_Available records_:
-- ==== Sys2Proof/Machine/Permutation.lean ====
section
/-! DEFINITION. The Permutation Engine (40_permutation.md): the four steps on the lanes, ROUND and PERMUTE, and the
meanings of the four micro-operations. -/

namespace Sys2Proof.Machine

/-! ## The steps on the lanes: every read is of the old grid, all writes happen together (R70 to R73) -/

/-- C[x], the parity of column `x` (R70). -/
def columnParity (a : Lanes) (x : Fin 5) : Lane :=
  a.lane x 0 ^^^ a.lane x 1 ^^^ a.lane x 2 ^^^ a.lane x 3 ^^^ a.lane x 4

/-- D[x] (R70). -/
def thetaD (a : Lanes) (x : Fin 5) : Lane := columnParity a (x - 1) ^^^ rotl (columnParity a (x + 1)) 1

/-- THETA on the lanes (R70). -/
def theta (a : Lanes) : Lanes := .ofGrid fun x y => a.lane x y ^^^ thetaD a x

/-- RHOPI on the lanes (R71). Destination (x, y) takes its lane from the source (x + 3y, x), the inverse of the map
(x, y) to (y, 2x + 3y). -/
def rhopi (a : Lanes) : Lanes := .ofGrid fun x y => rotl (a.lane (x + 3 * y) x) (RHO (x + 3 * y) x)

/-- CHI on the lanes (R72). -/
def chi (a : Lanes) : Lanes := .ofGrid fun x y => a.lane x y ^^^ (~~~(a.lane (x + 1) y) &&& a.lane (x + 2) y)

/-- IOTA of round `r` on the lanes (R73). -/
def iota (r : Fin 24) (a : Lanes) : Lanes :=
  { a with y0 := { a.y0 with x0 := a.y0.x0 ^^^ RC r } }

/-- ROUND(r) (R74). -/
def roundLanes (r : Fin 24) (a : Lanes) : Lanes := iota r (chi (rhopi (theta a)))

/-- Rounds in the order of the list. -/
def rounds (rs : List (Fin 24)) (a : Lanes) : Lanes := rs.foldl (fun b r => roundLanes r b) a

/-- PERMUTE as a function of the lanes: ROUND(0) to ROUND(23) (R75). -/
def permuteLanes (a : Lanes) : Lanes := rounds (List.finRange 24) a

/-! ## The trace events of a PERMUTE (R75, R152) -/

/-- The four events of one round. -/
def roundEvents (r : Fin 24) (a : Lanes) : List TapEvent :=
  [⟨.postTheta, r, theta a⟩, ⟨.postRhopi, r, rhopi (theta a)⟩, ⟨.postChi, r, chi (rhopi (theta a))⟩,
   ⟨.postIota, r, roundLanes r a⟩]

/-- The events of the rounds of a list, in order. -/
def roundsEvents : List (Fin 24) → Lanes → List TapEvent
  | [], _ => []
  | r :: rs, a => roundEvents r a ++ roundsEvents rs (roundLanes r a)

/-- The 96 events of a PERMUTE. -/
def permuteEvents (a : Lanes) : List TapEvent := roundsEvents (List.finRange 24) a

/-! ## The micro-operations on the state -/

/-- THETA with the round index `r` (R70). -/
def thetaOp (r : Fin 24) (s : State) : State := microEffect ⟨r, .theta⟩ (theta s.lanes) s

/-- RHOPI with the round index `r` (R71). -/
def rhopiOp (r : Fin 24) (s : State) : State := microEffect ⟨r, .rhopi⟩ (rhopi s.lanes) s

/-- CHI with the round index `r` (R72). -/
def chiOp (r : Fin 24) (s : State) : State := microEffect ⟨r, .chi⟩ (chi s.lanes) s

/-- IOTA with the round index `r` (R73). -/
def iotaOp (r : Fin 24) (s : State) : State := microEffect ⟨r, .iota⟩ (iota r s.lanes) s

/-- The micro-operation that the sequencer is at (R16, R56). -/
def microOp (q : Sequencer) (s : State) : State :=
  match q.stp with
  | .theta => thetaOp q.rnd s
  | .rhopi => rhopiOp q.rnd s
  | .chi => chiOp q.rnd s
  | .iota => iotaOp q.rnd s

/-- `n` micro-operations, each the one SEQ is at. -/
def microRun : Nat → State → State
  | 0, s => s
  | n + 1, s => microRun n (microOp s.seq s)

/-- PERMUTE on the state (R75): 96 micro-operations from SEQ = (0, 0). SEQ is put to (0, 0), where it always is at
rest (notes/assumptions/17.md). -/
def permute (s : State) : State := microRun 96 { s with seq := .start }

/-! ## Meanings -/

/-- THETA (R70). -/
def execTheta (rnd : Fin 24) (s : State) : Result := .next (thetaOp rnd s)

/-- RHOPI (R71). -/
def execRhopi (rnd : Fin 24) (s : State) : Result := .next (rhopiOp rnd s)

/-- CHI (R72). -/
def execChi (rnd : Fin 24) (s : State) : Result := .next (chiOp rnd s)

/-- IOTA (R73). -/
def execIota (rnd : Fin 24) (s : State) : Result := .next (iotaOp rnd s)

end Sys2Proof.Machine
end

* * *

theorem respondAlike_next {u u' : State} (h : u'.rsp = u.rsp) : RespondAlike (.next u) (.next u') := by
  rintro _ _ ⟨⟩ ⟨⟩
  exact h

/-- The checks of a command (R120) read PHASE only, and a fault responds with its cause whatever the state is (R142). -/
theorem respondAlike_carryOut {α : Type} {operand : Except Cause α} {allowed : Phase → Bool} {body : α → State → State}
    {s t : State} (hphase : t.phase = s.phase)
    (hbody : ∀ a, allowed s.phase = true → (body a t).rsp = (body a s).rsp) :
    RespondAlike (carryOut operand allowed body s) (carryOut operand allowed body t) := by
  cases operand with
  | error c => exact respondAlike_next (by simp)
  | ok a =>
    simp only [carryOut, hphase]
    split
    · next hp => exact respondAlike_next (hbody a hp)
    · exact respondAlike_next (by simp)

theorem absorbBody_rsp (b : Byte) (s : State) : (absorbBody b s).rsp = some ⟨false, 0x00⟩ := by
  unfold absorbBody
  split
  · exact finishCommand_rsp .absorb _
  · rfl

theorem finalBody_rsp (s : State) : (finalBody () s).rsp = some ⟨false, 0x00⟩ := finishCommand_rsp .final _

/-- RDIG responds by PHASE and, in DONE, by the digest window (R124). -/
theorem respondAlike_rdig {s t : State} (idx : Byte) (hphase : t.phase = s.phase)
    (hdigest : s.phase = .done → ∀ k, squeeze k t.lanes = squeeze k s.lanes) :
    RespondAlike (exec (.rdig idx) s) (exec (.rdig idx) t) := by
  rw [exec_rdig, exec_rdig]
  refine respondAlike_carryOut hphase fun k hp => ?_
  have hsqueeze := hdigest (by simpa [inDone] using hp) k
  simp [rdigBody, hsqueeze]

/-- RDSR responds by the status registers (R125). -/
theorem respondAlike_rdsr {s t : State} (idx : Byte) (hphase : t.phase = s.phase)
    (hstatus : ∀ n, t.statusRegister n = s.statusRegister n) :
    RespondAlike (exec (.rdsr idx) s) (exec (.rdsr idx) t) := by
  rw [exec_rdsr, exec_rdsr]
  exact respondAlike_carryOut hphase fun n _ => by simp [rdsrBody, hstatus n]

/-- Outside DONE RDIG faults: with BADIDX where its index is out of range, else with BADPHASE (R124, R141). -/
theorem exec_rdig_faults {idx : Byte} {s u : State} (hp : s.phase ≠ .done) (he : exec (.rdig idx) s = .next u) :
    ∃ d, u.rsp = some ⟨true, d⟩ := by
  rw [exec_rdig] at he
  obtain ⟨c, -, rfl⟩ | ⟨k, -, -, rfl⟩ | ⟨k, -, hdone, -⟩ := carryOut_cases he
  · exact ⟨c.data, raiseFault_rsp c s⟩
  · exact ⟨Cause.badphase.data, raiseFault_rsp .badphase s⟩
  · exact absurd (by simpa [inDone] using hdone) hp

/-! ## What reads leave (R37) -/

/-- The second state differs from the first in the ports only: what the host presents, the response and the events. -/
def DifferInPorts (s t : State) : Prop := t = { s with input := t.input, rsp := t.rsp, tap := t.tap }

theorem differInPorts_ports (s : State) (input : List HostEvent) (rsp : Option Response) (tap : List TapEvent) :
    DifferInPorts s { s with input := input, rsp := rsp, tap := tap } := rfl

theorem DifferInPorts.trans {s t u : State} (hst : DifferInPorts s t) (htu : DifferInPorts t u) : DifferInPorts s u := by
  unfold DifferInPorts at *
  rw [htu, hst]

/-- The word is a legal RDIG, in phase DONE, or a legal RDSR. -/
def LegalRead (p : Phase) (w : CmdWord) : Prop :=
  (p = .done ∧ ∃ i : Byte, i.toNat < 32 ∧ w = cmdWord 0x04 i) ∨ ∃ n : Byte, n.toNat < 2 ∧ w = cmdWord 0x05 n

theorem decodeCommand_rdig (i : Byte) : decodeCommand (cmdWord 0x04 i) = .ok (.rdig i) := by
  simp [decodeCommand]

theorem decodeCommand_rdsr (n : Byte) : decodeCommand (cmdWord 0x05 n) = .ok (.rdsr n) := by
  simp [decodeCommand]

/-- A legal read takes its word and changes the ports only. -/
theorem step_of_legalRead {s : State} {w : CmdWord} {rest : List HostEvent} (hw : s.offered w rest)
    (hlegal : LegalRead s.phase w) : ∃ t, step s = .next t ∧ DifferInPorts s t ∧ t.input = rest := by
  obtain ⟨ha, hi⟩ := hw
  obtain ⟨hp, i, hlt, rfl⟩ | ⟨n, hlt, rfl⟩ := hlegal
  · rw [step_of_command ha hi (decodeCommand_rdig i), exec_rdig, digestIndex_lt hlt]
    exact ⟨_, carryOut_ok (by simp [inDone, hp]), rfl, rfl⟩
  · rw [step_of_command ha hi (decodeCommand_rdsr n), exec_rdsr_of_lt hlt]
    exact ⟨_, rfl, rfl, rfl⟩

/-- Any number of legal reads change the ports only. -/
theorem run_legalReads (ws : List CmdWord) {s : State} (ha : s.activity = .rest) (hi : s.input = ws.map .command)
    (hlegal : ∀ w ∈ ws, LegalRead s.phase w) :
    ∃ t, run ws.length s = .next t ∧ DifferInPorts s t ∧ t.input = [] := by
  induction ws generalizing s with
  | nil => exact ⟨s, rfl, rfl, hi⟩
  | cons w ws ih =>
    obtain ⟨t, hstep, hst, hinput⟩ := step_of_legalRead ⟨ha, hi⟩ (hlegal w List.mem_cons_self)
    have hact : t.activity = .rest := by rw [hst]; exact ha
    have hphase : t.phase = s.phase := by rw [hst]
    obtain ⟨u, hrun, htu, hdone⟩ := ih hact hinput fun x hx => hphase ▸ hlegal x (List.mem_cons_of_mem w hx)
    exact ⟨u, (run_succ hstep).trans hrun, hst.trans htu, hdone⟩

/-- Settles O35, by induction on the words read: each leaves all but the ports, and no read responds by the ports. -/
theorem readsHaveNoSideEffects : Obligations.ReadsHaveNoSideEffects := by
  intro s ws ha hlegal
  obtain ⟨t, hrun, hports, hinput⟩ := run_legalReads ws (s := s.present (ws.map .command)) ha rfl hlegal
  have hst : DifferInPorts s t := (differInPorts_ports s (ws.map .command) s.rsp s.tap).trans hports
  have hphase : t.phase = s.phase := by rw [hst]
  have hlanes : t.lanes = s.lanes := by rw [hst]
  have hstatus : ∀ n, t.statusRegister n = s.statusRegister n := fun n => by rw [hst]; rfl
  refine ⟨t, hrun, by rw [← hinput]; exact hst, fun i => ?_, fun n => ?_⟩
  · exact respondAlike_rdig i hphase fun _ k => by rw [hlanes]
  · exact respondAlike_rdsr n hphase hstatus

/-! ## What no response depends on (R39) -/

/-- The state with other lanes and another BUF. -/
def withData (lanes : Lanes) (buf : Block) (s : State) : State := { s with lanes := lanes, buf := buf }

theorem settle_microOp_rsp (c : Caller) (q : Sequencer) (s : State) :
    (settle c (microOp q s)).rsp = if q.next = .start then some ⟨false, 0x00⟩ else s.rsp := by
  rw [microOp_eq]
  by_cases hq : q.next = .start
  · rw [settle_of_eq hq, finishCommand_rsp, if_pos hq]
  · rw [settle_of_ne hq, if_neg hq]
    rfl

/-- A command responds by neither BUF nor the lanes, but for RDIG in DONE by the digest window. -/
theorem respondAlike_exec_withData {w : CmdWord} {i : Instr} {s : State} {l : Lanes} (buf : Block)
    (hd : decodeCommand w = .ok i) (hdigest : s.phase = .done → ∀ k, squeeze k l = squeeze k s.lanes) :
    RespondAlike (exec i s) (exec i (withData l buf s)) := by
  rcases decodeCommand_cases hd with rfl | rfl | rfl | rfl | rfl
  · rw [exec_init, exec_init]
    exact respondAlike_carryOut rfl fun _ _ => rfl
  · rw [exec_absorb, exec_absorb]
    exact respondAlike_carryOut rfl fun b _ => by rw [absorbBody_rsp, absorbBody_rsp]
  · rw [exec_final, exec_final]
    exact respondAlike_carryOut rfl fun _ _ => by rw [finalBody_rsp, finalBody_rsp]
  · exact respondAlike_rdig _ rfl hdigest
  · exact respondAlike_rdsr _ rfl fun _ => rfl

==

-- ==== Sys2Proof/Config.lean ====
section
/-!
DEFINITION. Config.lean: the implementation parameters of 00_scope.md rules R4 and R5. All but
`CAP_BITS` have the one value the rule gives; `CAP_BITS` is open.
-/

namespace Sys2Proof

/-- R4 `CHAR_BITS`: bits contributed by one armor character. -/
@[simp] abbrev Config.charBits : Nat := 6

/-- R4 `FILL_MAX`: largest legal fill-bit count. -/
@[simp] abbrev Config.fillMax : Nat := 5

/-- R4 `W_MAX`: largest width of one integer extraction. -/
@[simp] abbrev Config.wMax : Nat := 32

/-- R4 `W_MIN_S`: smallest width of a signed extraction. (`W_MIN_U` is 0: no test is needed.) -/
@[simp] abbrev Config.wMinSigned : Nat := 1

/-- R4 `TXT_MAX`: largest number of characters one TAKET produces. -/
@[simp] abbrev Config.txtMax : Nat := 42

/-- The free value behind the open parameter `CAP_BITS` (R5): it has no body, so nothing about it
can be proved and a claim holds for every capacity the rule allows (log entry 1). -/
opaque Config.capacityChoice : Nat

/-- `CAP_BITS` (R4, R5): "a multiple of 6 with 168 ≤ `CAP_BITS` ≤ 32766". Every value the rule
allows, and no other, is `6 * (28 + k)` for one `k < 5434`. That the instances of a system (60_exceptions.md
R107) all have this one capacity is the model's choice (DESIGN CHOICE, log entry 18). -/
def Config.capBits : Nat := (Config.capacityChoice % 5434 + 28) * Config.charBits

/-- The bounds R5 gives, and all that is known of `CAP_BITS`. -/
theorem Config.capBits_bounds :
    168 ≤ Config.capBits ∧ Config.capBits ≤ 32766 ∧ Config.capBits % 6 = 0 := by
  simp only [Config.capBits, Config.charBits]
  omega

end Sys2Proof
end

_Task statement_: Which lines run from the one holding "exact respondAlike_carryOut rfl fun b" through the one holding "fun _ => rfl" in the records above? Repeat them exactly, both included, and nothing more.

_Answer to this task_:
    exact respondAlike_carryOut rfl fun b _ => by rw [absorbBody_rsp, absorbBody_rsp]
  · rw [exec_final, exec_final]
    exact respondAlike_carryOut rfl fun _ _ => by rw [finalBody_rsp, finalBody_rsp]
  · exact respondAlike_rdig _ rfl hdigest
  · exact respondAlike_rdsr _ rfl fun _ => rfl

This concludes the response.